The origins of Cacao, aka the Food of the Gods

Cocoa beans from the cacao tree have had a long and remarkable history, being used for everything from money to medicine and religious rituals, eventually becoming the basis of one of the world’s favorite sweet treats. Believed by the Maya and Aztecs of Mexico and Central America to be a gift of the gods, chocolate in those civilizations was only for the elite and for special occasions, served after feasts and drunk from gourd cups. In fact, it was thought to be an ill omen if an ordinary person drank it. For some rituals, it was mixed with blood, which was also seen as sacred. The name chocolate comes from the Aztec word xocolatl, which means ‘bitter water’. Carl Linnaeus, the 18th century Swedish naturalist, echoed early beliefs when he named the cacao tree Theobroma cacao- theobroma is Latin for ‘food of the gods’.

The right conditions:

Cacao trees, originally from tropical Mexico, Central America, and northern South America, grow in damp conditions, where they can be pollinated by midges and shaded by taller tropical trees. The trees shed all their leaves and die if the temperature falls below 60F (15.5C). Cacao seeds grow well when planted in ideal conditions and the trees will fruit by their third or fourth year. The cacao pods grow directly from the trunk and branches in an unusual way known as cauliflory. This was outside the knowledge of early botanical illustrators so it was often drawn incorrectly in the style of more familiar fruit trees with pods shown hanging from the ends of branches. Three main varieties of cacao tree are cultivated today. Although they can grow to about 60ft (18m) in height, they are usually restricted to 20ft (6m) or so in plantations for ease of picking, and the pods are harvested twice a year. The Criollo variety produces the finest beans and may even be the same ones that were harvested by the Maya and the Aztecs. Although the flavor is considered to be outstanding, they are susceptible to many diseases, are difficult to grow and produce fewer beans per pod than some varieties. The more reliable Forastero is the major commercial variety, accounting for 80 percent of world production.  The Trinitario is a natural hybrid that came about after a storm on Trinidad was assumed to have wiped out all the Criollo trees there. Forastero trees were planted but natural hybrids occurred combining the best features of both varieties. The tree cannot disperser its own seeds, but needs intervention by humans or another agent to do this.

Served Old Style

Archaeologists have found traces of cacao in drinking vessels dating back more than a thousand years in Honduras. However, it is impossible to say whether these are the remains of bitter cocoa beans or of the sweet pulp that surrounds them in the pod. The latter would have been fermented and made into an alcoholic drink but the beans needed to go through several processes to become palatable. They were fermented for several days during which the pulp around them became liquid and drained off. After that they were dried for a week or two and then roasted for one to two hours. The final process was winnowing to remove the papery shell before grinding.
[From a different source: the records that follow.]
theorem IsDigits.concat {ds : List Char} {n d : Nat} (h : IsDigits ds n) (hd : d < 10) :
    IsDigits (ds ++ [Char.ofNat (48 + d)]) (10 * n + d) := by
  obtain ⟨-, hdigits, rfl⟩ := h
  obtain ⟨hdigit, hval⟩ := digitChar_spells d hd
  refine ⟨by simp, fun c hc => ?_, by simp [decimalValue, hval]⟩
  rcases List.mem_append.mp hc with hc | hc
  · exact hdigits c hc
  · rw [List.mem_singleton.mp hc]
    exact hdigit

theorem isDigits_digitsOf {fuel n : Nat} (hn : n < fuel) : IsDigits (digitsOf fuel n) n := by
  induction fuel generalizing n with
  | zero => exact absurd hn (Nat.not_lt_zero n)
  | succ fuel ih =>
    rw [digitsOf]
    split
    next hlt => exact isDigits_singleton hlt
    next hge =>
      have hfront : IsDigits (digitsOf fuel (n / 10)) (n / 10) := ih (by omega)
      have hall := hfront.concat (Nat.mod_lt n (by decide : 0 < 10))
      rwa [Nat.div_add_mod] at hall

theorem isDigits_showNat (n : Nat) : IsDigits (showNat n) n := isDigits_digitsOf (Nat.lt_succ_self n)

theorem isInteger_showInteger (v : Int) : IsInteger (showInteger v) v := by
  unfold showInteger
  split
  next hneg => exact .inr ⟨_, _, rfl, isDigits_showNat v.natAbs, by omega⟩
  next hnonneg => exact .inl ⟨_, isDigits_showNat v.natAbs, by omega⟩

theorem parseAll_map_showInteger (vs : List Int) : parseAll (vs.map showInteger) = some vs := by
  induction vs with
  | nil => rfl
  | cons v vs ih => exact (parseAll_cons_eq_some_iff _ _ _).mpr ⟨v, vs, isInteger_showInteger v, ih, rfl⟩

theorem IsList.inGrammar {t : List Char} {vs : List Int} (h : IsList t vs) : InGrammar t vs :=
  ⟨[], t, [], [], by simp, by simp, h, .inl rfl, by simp⟩

/-! ### The cells -/

theorem State.length_cells (s : State) : s.cells.length = s.len := by simp [State.cells]

theorem State.cells_ne_nil {s : State} (hl : s.len ≠ 0) : s.cells ≠ [] := by
  rwa [← List.length_pos_iff, s.length_cells, Nat.pos_iff_ne_zero]

theorem State.viewText_inGrammar {s : State} (hl : s.len ≠ 0) : InGrammar s.viewText s.cells :=
  (isList_joinCommas_of_parseAll (by simpa using s.cells_ne_nil hl) (parseAll_map_showInteger s.cells)).inGrammar

theorem State.WellFormed.admits_cells {s : State} (h : s.WellFormed) (hl : s.len ≠ 0) : s.cfg.Admits s.cells := by
  refine ⟨s.cells_ne_nil hl, fun v hv => ?_, s.length_cells.trans_le h.lenCapped⟩
  obtain ⟨a, ha, rfl⟩ := List.mem_map.mp hv
  have ha : a < s.len := List.mem_range.mp ha
  exact h.cell_fits ((s.cell_eq_some_iff a _).mpr ⟨⟨by omega, by omega⟩, rfl⟩)

/-- Canonical memory is determined by what its cells hold. -/
theorem State.WellFormed.ofListFrom_cells {s : State} (h : s.WellFormed) : Memory.ofListFrom 0 s.cells = s.mem := by
  refine Memory.ext_of_wf _ _ (Memory.ofListFrom_wf 0 s.cells) h.memCanonical fun a => ?_
  by_cases ha : a < s.len
  · have hget := Memory.get_ofListFrom 0 s.cells a (s.length_cells ▸ ha)
    simpa [State.cells] using hget
  · have hloaded : ∀ c ∈ Memory.ofListFrom 0 s.cells, c.1 ≠ a := fun c hc => by
      have hlt := (Memory.mem_ofListFrom 0 s.cells c hc).2.1
      rw [s.length_cells] at hlt
      omega
    have hheld : ∀ c ∈ s.mem, c.1 ≠ a := fun c hc => by
      have hlt := h.memInRange c hc
      omega
    rw [Memory.get_of_forall_ne _ a hloaded, Memory.get_of_forall_ne _ a hheld]

/-- Settles O46: the text VIEW gives spells the cells, which are an admitted program, and canonical memory is its cells. -/
theorem loadOfViewGivesTheMemoryBack : Obligations.LoadOfViewGivesTheMemoryBack := by
  intro s u h hl hcfg
  refine ⟨u.loadProgram s.cells, (u.loadText_ok_iff _ _).mpr ⟨s.cells, ?_, ?_, rfl⟩, h.ofListFrom_cells, s.length_cells⟩
  · exact (State.viewText_inGrammar hl).parseProgram_eq
  · exact hcfg ▸ h.admits_cells hl

end Sys2Proof.Machine
end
The chocolate the Mayas and the Aztecs drank was very different from the dining chocolate consumed around the world today – it was often served cold and sometimes eaten as gruel or porridge and mixed with chili, honey, vanilla and various flowers. it is thought to have been served hot by the Maya and cool by the Aztecs but was always poured from one vessel to another to produce a frothy head. The dissemination fo chocolate to the wider world began with the Spanish conquest of the Americas. On his 4th and last trip in 1502, he explorer Christopher Columbus chanced to meet with a large Mayan trading canoe from the Yucatan Peninsula. He captured it and on inspecting the cargo found only garments, foodstuffs, and cacao beans, which he didn’t recognize. He described them as almonds which in New Spain (Mexico)were used for money. Columbus, who was looking for gold was not impressed. It is unclear when chocolate first reached Spain – one story is that it happened in 1544, when Dominican friars who had spent time in Guatemala brought a delegation of Mayan nobles to meet Prince Philip II of Spain. They presented him with many gifts and with vessels of beaten chocolate. This may well have been the first time chocolate was seen in Europe but there is no record of the reaction to it. It was not until 1585 that a whole shipment of beans finally reached Seville. The drink was well received by the wealthy in Spain for whom it was prepared very differently from the traditional way. They wanted no strong spices like chilis, preferring gentler additions like can sugar, cinnamon and honey.